Chapter thirty - two - Prove it

I swallow the persistent retching as the foul stench of death and mold from the cellar-like dungeons washes over me with each step. In some way, I knew the queen would take me here, I had a hunch as she'd not spoken a word, and I'd trailed behind her the deeper we went underground.

Fire torches stuck to the walls illuminate the narrow paths, and prisoners hiss out their insults at us. Though the queen ignores it, and I remain my best not to hurl all the breakfast I'd had at the rise of dawn.
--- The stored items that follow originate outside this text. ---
/-- The end of `COMPRESS` on a Point that is not the identity, said by its record: `x` and bit 0 of `y`. -/
theorem execCompress_of_valid {rd : WIdx} {pa : PIdx} {s : State} (hinf : (s.readPt pa).inf = false)
    (hv : (s.readPt pa).valid = true) : execCompress rd pa s =
      .next (((s.setT ((s.readPt pa).y.getLsbD 0)).writeW rd (s.readPt pa).x).setErr 0) := by
  rw [execCompress, affineCoords_of_valid hinf hv]
  simp only [completeWord_eq, getLsbD_zero_eq_parity, BitVec.ofNat_toNat, BitVec.setWidth_eq]

/-- Settles O50: the operand is refused, or the state is written at `W[rd]`, `T` and `ERR`. -/
theorem compressResult : Obligations.CompressResult := by
  intro rd pa s
  refine ⟨decode_ofNat, execCompress_of_not_point, fun hinf hv => ⟨_, execCompress_of_valid hinf hv, ?_⟩⟩
  exact ⟨State.readW_writeW_self _ rd _, rfl, fun k hk => State.readW_writeW_ne _ _ hk, rfl, rfl, rfl, rfl, rfl⟩

/-! ## `DECOMPRESS` (R131) -/

/-- A square under an `x` below `p` gives a point of either parity, and its `y` fits a register (R26). -/
theorem exists_word_onCurve {x par : Nat} (hpar : par < 2) (hx : x < Config.p) (hsq : IsSquareModP (x * x * x + 7)) :
    ∃ y : Word, onCurve x y.toNat = true ∧ y.toNat % 2 = par := by
  have := fact_p
  have hsome : liftX x par ≠ none := by
    rw [Ne, liftX_eq_none_iff_not_square x hpar, not_or, not_not]
    exact ⟨not_le.2 hx, hsq⟩
  obtain ⟨Q, hQ⟩ := Option.ne_none_iff_exists'.1 hsome
  obtain ⟨y, -, hon, hy⟩ := liftX_sound hpar hQ
  refine ⟨BitVec.ofNat 256 y, ?_⟩
  rw [toNat_ofNat_word (((onCurve_iff x y).1 hon).2.1.trans p_lt_word)]
  exact ⟨hon, hy⟩

/-- The point whose `y` has the immediate's parity is the one that is written. -/
theorem completes_decompress_of_onCurve {ra : WIdx} {imm : BitVec 8} {s : State} {y : Word}
    (hon : onCurve (s.readW ra).toNat y.toNat = true) (hpar : y.getLsbD 0 = imm.getLsbD 0) (pd : PIdx) :
    Completes (.decompress pd ra imm) s (WrotePoint s · pd { inf := false, x := s.readW ra, y := y }) := by
  have := fact_p
  have hlift : liftX (s.int ra) (imm.toNat % 2) = some (.affine (s.readW ra).toNat y.toNat) := by
    rw [← (getLsbD_zero_eq_iff y imm).1 hpar]
    exact liftX_of_onCurve hon
  have hreg : (Point.affine (s.readW ra).toNat y.toNat).toReg = { inf := false, x := s.readW ra, y := y } := by
    simp [Point.toReg]
  rw [← hreg]
  apply completes_of_exec_eq_completePoint
  rw [exec, execDecompress, hlift]

/-- Settles O51: `lift_x` fails where no point has that `x`, and otherwise answers the one of the asked parity. -/
theorem decompressResult : Obligations.DecompressResult := by
  intro pd ra imm s
  have hpar : imm.toNat % 2 < 2 := Nat.mod_lt _ two_pos
  refine ⟨fun himm => decode_ofNat (wf_decompress_of_lt_two himm pd ra), fun h => ?_, fun hx hsq => ?_⟩
  · rw [Fails, exec, execDecompress, State.int, (liftX_eq_none_iff_not_square _ hpar).2 h]
    rfl
  · obtain ⟨y, hon, hy⟩ := exists_word_onCurve hpar hx hsq
    have hbit : y.getLsbD 0 = imm.getLsbD 0 := (getLsbD_zero_eq_iff y imm).2 hy
    exact ⟨y, hon, hbit, completes_decompress_of_onCurve hon hbit pd⟩

/-! ## The round trips (R132) -/

/-- What a `DECOMPRESS` that completes has written: the record of a Point with that `x` and parity. -/
theorem exists_readPt_of_decompress {s t : State} {pd : PIdx} {ra : WIdx} {imm : BitVec 8}
    (h : exec (.decompress pd ra imm) s = .next t) (herr : t.err = 0) : ∃ y : Word,
      onCurve (s.readW ra).toNat y.toNat = true ∧ y.getLsbD 0 = imm.getLsbD 0 ∧
        t.readPt pd = { inf := false, x := s.readW ra, y := y } := by
  obtain ⟨-, hfails, hcompletes⟩ := decompressResult pd ra imm s
  have hok : ¬ (Config.p ≤ (s.readW ra).toNat ∨
      ¬ IsSquareModP ((s.readW ra).toNat * (s.readW ra).toNat * (s.readW ra).toNat + 7)) := by
    intro hbad
    have h2 := (hfails hbad).err_eq h
    rw [herr] at h2
    exact absurd h2 (by decide)
  rw [not_or, not_le, not_not] at hok
  obtain ⟨y, hon, hy, hwrote⟩ := hcompletes hok.1 hok.2
  exact ⟨y, hon, hy, (hwrote.wrotePoint h).2⟩

/-- Settles O52: each command runs on what the other's whole effect says it left. -/
theorem codecRoundTrips : Obligations.CodecRoundTrips := by
  constructor
  · intro s s1 s2 rd pa pd imm hinf hv h1 himm h2
    obtain ⟨-, -, hcompress⟩ := compressResult rd pa s
    obtain ⟨hx, ht, -⟩ := (hcompress hinf hv).of_exec h1
    have hon : onCurve (s1.readW rd).toNat (s.readPt pa).y.toNat = true := by
      rw [hx]
      exact onCurve_of_valid hinf hv
    have hres := (completes_decompress_of_onCurve hon (ht.symm.trans himm.symm) pd).wrotePoint h2
    rwa [hx, ← hinf] at hres
  · intro s s1 s2 pd ra rd imm h1 herr h2
    obtain ⟨y, hon, hy, hpt⟩ := exists_readPt_of_decompress h1 herr
    obtain ⟨-, -, hcompress⟩ := compressResult rd pd s1
    rw [hpt] at hcompress
    obtain ⟨hx, ht, -, -, herr2, -⟩ := (hcompress rfl hon).of_exec h2
    exact ⟨herr2, hx, ht.trans hy⟩

end Sys2Proof.Machine
end

section
/-! Negation (R140 to R142). Either command is an end with the negative of its operand, so what two of them do to one
another is a law of that negative: of an integer modulo `n`, and of a Point of the curve. -/

namespace Sys2Proof.Machine

open Sys2Proof
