-- ==== Sys2Proof/Machine/Frac.lean ====
section
/-! DEFINITION. Exact fractions in lowest terms, for phases, frequencies and fits: functions that the kernel evaluates on numerals. -/
namespace Sys2Proof.Machine

/-- A fraction; `den` is not zero in every value that the functions below build. -/
structure Frac where
  num : Int
  den : Nat
deriving DecidableEq, Repr

/-- A fraction in lowest terms; a quotient by zero is 0. -/
def Frac.of (n : Int) (d : Nat) : Frac :=
  if d = 0 then ⟨0, 1⟩
  else
    let g := Nat.gcd n.natAbs d
    ⟨n / (g : Int), d / g⟩

/-- A whole number. -/
def Frac.int (n : Int) : Frac := ⟨n, 1⟩

/-- Zero. -/
def Frac.zero : Frac := ⟨0, 1⟩

/-- Sum. -/
def Frac.add (a b : Frac) : Frac := of (a.num * b.den + b.num * a.den) (a.den * b.den)

/-- Negation. -/
def Frac.neg (a : Frac) : Frac := ⟨-a.num, a.den⟩

/-- Difference. -/
def Frac.sub (a b : Frac) : Frac := a.add b.neg

/-- Product. -/
def Frac.mul (a b : Frac) : Frac := of (a.num * b.num) (a.den * b.den)

/-- Quotient; by zero it is 0. -/
def Frac.div (a b : Frac) : Frac :=
  if b.num < 0 then of (-(a.num * b.den)) (a.den * b.num.natAbs) else of (a.num * b.den) (a.den * b.num.natAbs)

/-- Less than. -/
def Frac.lt (a b : Frac) : Bool := decide (a.num * b.den < b.num * a.den)

/-- At most. -/
def Frac.le (a b : Frac) : Bool := decide (a.num * b.den ≤ b.num * a.den)

/-- Magnitude. -/
def Frac.abs (a : Frac) : Frac := ⟨(a.num.natAbs : Int), a.den⟩

/-- The greatest integer at or below. -/
def Frac.floor (a : Frac) : Int := a.num / (a.den : Int)

/-- The least integer at or above. -/
def Frac.ceil (a : Frac) : Int := -((-a.num) / (a.den : Int))

/-- The nearest integer, ties upward. -/
def Frac.round (a : Frac) : Int := (2 * a.num + a.den) / (2 * a.den : Nat)

/-- The larger of two. -/
def Frac.max (a b : Frac) : Frac := if a.lt b then b else a

/-- The smaller of two. -/
def Frac.min (a b : Frac) : Frac := if b.lt a then b else a

/-- Sum of a list. -/
def Frac.sum (l : List Frac) : Frac := l.foldl add zero

/-- The range above -p/2 and up to p/2, modulo p (R248). -/
def Frac.wrap (a p : Frac) : Frac :=
  let k := (a.div p).sub (of 1 2)
  a.sub (p.mul (int k.ceil))

end Sys2Proof.Machine
end

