-- ==== Sys2Proof/Machine/Address.lean ====
section
/-! DEFINITION. Service addresses and client identities (R75, R77, R204), the answering modes (R81), and what ports count and queue (R113, R200, R213). -/
namespace Sys2Proof.Machine

/-! ## Modes (R41, R81) -/

/-- The mode in SYS_MODE_STAT: 0 BOOT, 1 SURVEY, 2 SERVE, 3 SHADOW, 4 SAFE, 5 MAINT, 6 MONUMENT, 7 DORMANT. -/
def State.mode (s : State) : Nat := s.get F.SYS_MODE_STAT_MODE

/-- The answering modes: SERVE, and SURVEY while SURVEYANS is 1 (R81). -/
def answering (s : State) : Bool := decide (s.mode = 2) || (decide (s.mode = 1) && s.on F.SVP_CFG_SURVEYANS)

/-! ## Clocks and instants -/

/-- DCLK runs: the Datum has started and no freeze holds the clocks (R276, R348). -/
def dclkRuns (s : State) : Bool := s.dtm.started && !(s.on F.SYN_STAT_FROZEN)

/-- MCLK has a source (R33, R279). -/
def mclkRuns (s : State) : Bool := s.on F.SYN_STAT_SYN0LOCK || s.on F.SYN_STAT_AUXLOCK

/-- A freeze holds DCLK, SCLK and KCLK: the ports, Stakeout, the pipelines, the service processors and the lanes stand, with their state held (R33, R276). -/
def halted (s : State) : Bool := s.on F.SYN_STAT_FROZEN

/-- Whether an instant is after another by R45. -/
def after (a b : Instant) : Bool := decide (0 < instDiff a b)

/-- The state with the registers that were in force at an instant, for the parameters of what happened then (R29). -/
def State.asOf (s : State) (t : Instant) : State :=
  match stoodAt s.svp.history t with
  | some m => { s with regs := m }
  | none => s

/-- Series stop when the device leaves the answering modes and when their address is disabled, at once (R81). -/
def stopSeries (s : State) : State :=
  { s with svp := { s.svp with series := s.svp.series.filter (fun x => answering s && s.on (F.SVP_SA_CTL_EN x.sa)) } }

/-- A request on a service address that arrived at an instant is one to answer in the present mode: in SERVE where it arrived since the entry to SERVE (R42), in SURVEY
where SURVEYANS was 1 at its arrival, since the device took up answering there (R29, R81). -/
def serves (s : State) (t : Instant) : Bool :=
  (decide (s.mode = 2) && !(after s.svp.serveEdge t))
    || (decide (s.mode = 1) && (s.asOf t).on F.SVP_CFG_SURVEYANS && !(after s.svp.answerEdge t))

/-! ## Ports -/

/-- Whether a port is up: LINK on P0-P3 and MGT (R196, R209), enable and clock on F0 and F1 (R206). -/
def linkUp (s : State) (p : Nat) : Bool :=
  if p < 4 then s.on (F.PRT_P_STAT_LINK p)
  else if p = 6 then s.on F.PRT_MGT_STAT_LINK
  else s.on (F.PRT_F_CFG_EN (p - 4)) && s.on (F.PRT_F_STAT_CLKOK (p - 4))

/-- Add to counter k of a port (R213). -/
def portCount (p k amt : Nat) (s : State) : State := s.add64 (A.PRT_CNT_W0 p k) amt

/-- A frame of a port was sent complete, `n` bytes with FCS (R213). -/
def portSent (p n : Nat) (s : State) : State :=
  pmcEvent 1 0x05 p n (pmcEvent 1 0x03 p 1 (portCount p 3 n (portCount p 2 1 s)))

/-- A frame that is not staked joins the queue of its port (R113, R114). -/
def txEnqueue (p : Fin 7) (f : TxFrame) (s : State) : State :=
  { s with prt := { s.prt with tx := s.prt.tx.set p (s.prt.tx[p] ++ [f]) } }

/-- The class of address replies and echo replies (R200). -/
def controlClass (s : State) (p : Nat) : Nat := if p < 4 then s.get (F.PRT_P_CFG_CTLTC p) else 0

/-- Queue a frame of the device's own. -/
def txDevice (p : Fin 7) (b : Bytes) (s : State) : State := txEnqueue p ⟨b, controlClass s p, .device⟩ s

/-! ## Pairs (R204) -/

/-- Whether a main port belongs to an enabled pair. -/
def paired (s : State) (p : Nat) : Bool := decide (p < 4) && s.on (F.PRT_PAIR_CFG_EN (p / 2))

/-- The primary of the pair of a port. -/
def pairPrimary (s : State) (k : Nat) : Nat := 2 * k + s.get (F.PRT_PAIR_CFG_PRIM k)

/-- The backup of a pair. -/
def pairBackup (s : State) (k : Nat) : Nat := 2 * k + 1 - s.get (F.PRT_PAIR_CFG_PRIM k)

/-- The port of the active path. -/
def pairActive (s : State) (k : Nat) : Nat :=
  if s.on (F.PRT_PAIR_STAT_ACTIVE k) then pairBackup s k else pairPrimary s k

/-- Whether a main port is the path of its pair that is not active (R204). -/
def standbyPath (s : State) (p : Nat) : Bool := paired s p && decide (pairActive s (p / 2) ≠ p)

/-! ## Service addresses (R77) -/

/-- The number of the first service address that a main port matches (R77, R204). -/
def saBase (s : State) (p : Nat) : Nat := if paired s p then 64 * pairPrimary s (p / 2) else 64 * p

/-- The enabled service addresses that a port matches, in rising order (R77, R204). -/
def saList (s : State) (p : Nat) : List Nat :=
  if p < 4 then
    if standbyPath s p then [] else ((List.range 64).map (saBase s p + ·)).filter (fun n => s.on (F.SVP_SA_CTL_EN n))
  else ((List.range 16).map (256 + ·)).filter (fun n => s.on (F.SVP_SA_CTL_EN n) && decide (s.get (F.SVP_SA_CTL_PORT n) = p))

/-- A four-word address in registers: W0 is the lowest word, and an IPv4 address sits there. -/
def addrWords (s : State) (a : Nat) (v6 : Bool) : Nat :=
  let w := fun i => (s.rd (a + 4 * i)).toNat
  if v6 then w 0 + 2 ^ 32 * w 1 + 2 ^ 64 * w 2 + 2 ^ 96 * w 3 else w 0

/-- The address of a service address. -/
def saAddr (s : State) (n : Nat) : Nat := addrWords s (A.SVP_SA_ADDR_W0 n) (s.on (F.SVP_SA_CTL_V6 n))

/-- Its MAC. -/
def saMac (s : State) (n : Nat) : Nat := s.get (F.SVP_SA_MAC_W0_MAC n) + 2 ^ 32 * s.get (F.SVP_SA_MAC_W1_MAC n)

/-- Its VLAN identifier. -/
def saVid (s : State) (n : Nat) : Nat := s.get (F.SVP_SA_MAC_W1_VID n)

/-- The service address that an IP frame matches (R77). -/
def saMatch (s : State) (p : Nat) (e : Eth) (i : Ip) : Option Nat :=
  if 2 ≤ e.tags then none
  else (saList s p).find? (fun n => decide (saMac s n = e.dst) && decide (saVid s n = e.vid)
    && decide (s.on (F.SVP_SA_CTL_V6 n) = i.v6) && decide (saAddr s n = i.dst))

/-- The service address that an ARP request or a neighbour solicitation asks for (R80). -/
def saTarget (s : State) (p vid : Nat) (v6 : Bool) (target : Nat) : Option Nat :=
  (saList s p).find? (fun n => decide (saVid s n = vid) && decide (s.on (F.SVP_SA_CTL_V6 n) = v6) && decide (saAddr s n = target))

/-- The multicast MACs of Layer 2 PTP. -/
def ptpMac0 : Nat := 0x011B19000000
def ptpMac1 : Nat := 0x0180C200000E

/-- The service address that a Layer 2 PTP frame matches: on P0-P3 alone (R78). -/
def saMatchL2 (s : State) (p : Nat) (e : Eth) : Option Nat :=
  if 2 ≤ e.tags ∨ 4 ≤ p then none
  else
    let ok := fun n => s.on (F.SVP_SA_CTL_PTP n) && decide (saVid s n = e.vid)
    if e.dst = ptpMac0 ∨ e.dst = ptpMac1 then
      if s.get F.SVP_PTP_CFG_PROFILE = 1 then (saList s p).find? ok else none
    else (saList s p).find? (fun n => ok n && decide (saMac s n = e.dst))

/-! ## PTP client identities (R75) -/

/-- The transport of an instance: 0 Layer 2, 1 IPv4, 2 IPv6. PROFILE 1 uses Layer 2 whatever TRANSPORT holds. -/
def pcTransport (s : State) (n : Nat) : Nat :=
  if s.get (F.DTM_PC_CFG_PROFILE n) = 1 then 0 else s.get (F.DTM_PC_CFG_TRANSPORT n)

/-- Its own IP address. -/
def pcAddr (s : State) (n : Nat) : Nat := addrWords s (A.DTM_PC_SRC_ADDR_W0 n) (decide (pcTransport s n = 2))

/-- Its own MAC. -/
def pcMac (s : State) (n : Nat) : Nat := s.get (F.DTM_PC_SRC_MAC_W0_MAC n) + 2 ^ 32 * s.get (F.DTM_PC_SRC_MAC_W1_MAC n)

/-- Its VLAN identifier. -/
def pcVid (s : State) (n : Nat) : Nat := s.get (F.DTM_PC_SRC_MAC_W1_VID n)

/-- The port of an instance. -/
def pcPort (s : State) (n : Nat) : Nat := s.get (F.DTM_PC_CFG_PORT n)

/-- Whether an address is that of an enabled service address. -/
def isServiceAddr (s : State) (v6 : Bool) (a : Nat) : Bool :=
  (List.range 272).any (fun n => s.on (F.SVP_SA_CTL_EN n) && decide (s.on (F.SVP_SA_CTL_V6 n) = v6) && decide (saAddr s n = a))

/-- An instance that must not run: its address is 0 under a UDP transport, or is a service address (R75). -/
def pcFaulty (s : State) (n : Nat) : Bool :=
  decide (pcTransport s n ≠ 0) && (decide (pcAddr s n = 0) || isServiceAddr s (decide (pcTransport s n = 2)) (pcAddr s n))

/-- Whether an instance runs. -/
def pcRuns (s : State) (n : Nat) : Bool := s.on (F.DTM_PC_CFG_EN n) && !pcFaulty s n

/-! ## MAC control frames -/

/-- The MAC addresses of a port's own (R201). -/
def ownMac (s : State) (p mac : Nat) : Bool :=
  (saList s p).any (fun n => decide (saMac s n = mac))
    || [0, 1].any (fun n => s.on (F.DTM_PC_CFG_EN n) && decide (pcPort s n = p) && decide (pcMac s n = mac))

/-! ## Announcement series (R81) -/

/-- The port from which the announcements of a service address leave: the active path of a pair (R204, R205). -/
def saPort (s : State) (n : Nat) : Nat :=
  if 256 ≤ n then s.get (F.SVP_SA_CTL_PORT n)
  else if paired s (n / 64) then pairActive s (n / 64 / 2) else n / 64

/-- Whether a service address is the primary's, or stands alone: a backup's own entries are ignored (R204). -/
def saCounts (s : State) (n : Nat) : Bool :=
  decide (256 ≤ n) || !(paired s (n / 64)) || decide (pairPrimary s (n / 64 / 2) = n / 64)

/-- Send one announcement: gratuitous ARP, or unsolicited neighbour advertisement with Override (R81). -/
def announceSend (n : Nat) (s : State) : State :=
  let p := saPort s n
  if h : p < 7 then
    let mac := saMac s n
    let b := if s.on (F.SVP_SA_CTL_V6 n) then neighbourAdv allNodesMac mac (vidTag (saVid s n)) allNodes (saAddr s n) 1
      else gratuitousArp (vidTag (saVid s n)) mac (saAddr s n)
    txDevice ⟨p, h⟩ b s
  else s

/-- Start the announcement of a service address: one now and two more, 1 s apart (R81). -/
def announceStart (s : State) (n : Nat) : State :=
  let s := announceSend n s
  { s with svp := { s.svp with series := s.svp.series.filter (fun x => decide (x.sa ≠ n)) ++ [⟨n, 2, instAdd s.datum secUnits⟩] } }

/-- Announce every enabled service address, on entry to an answering mode (R81). -/
def announceAll (s : State) : State :=
  ((List.range 272).filter (fun n => s.on (F.SVP_SA_CTL_EN n) && saCounts s n)).foldl announceStart s

end Sys2Proof.Machine
end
"Why are we here?" I ask. My one thought is that if she is taking me down here, then I might never come out again. This could well be my next home, a well-deserved one.

The queen doesn't answer me. Her steps never loosen, and instead, she says, "Naralía, do you know why we hold trials for trainees?"

"I've always assumed it's to see who is capable of becoming a Venator warrior."

Her slight laugh reflects off the bricked walls. "And to test one's loyalties."

I give a slow nod despite her not looking at me and the tightness in my chest constricting every breath. What loyalties have I shown since I arrived in the city? None, I'd failed even before the trials.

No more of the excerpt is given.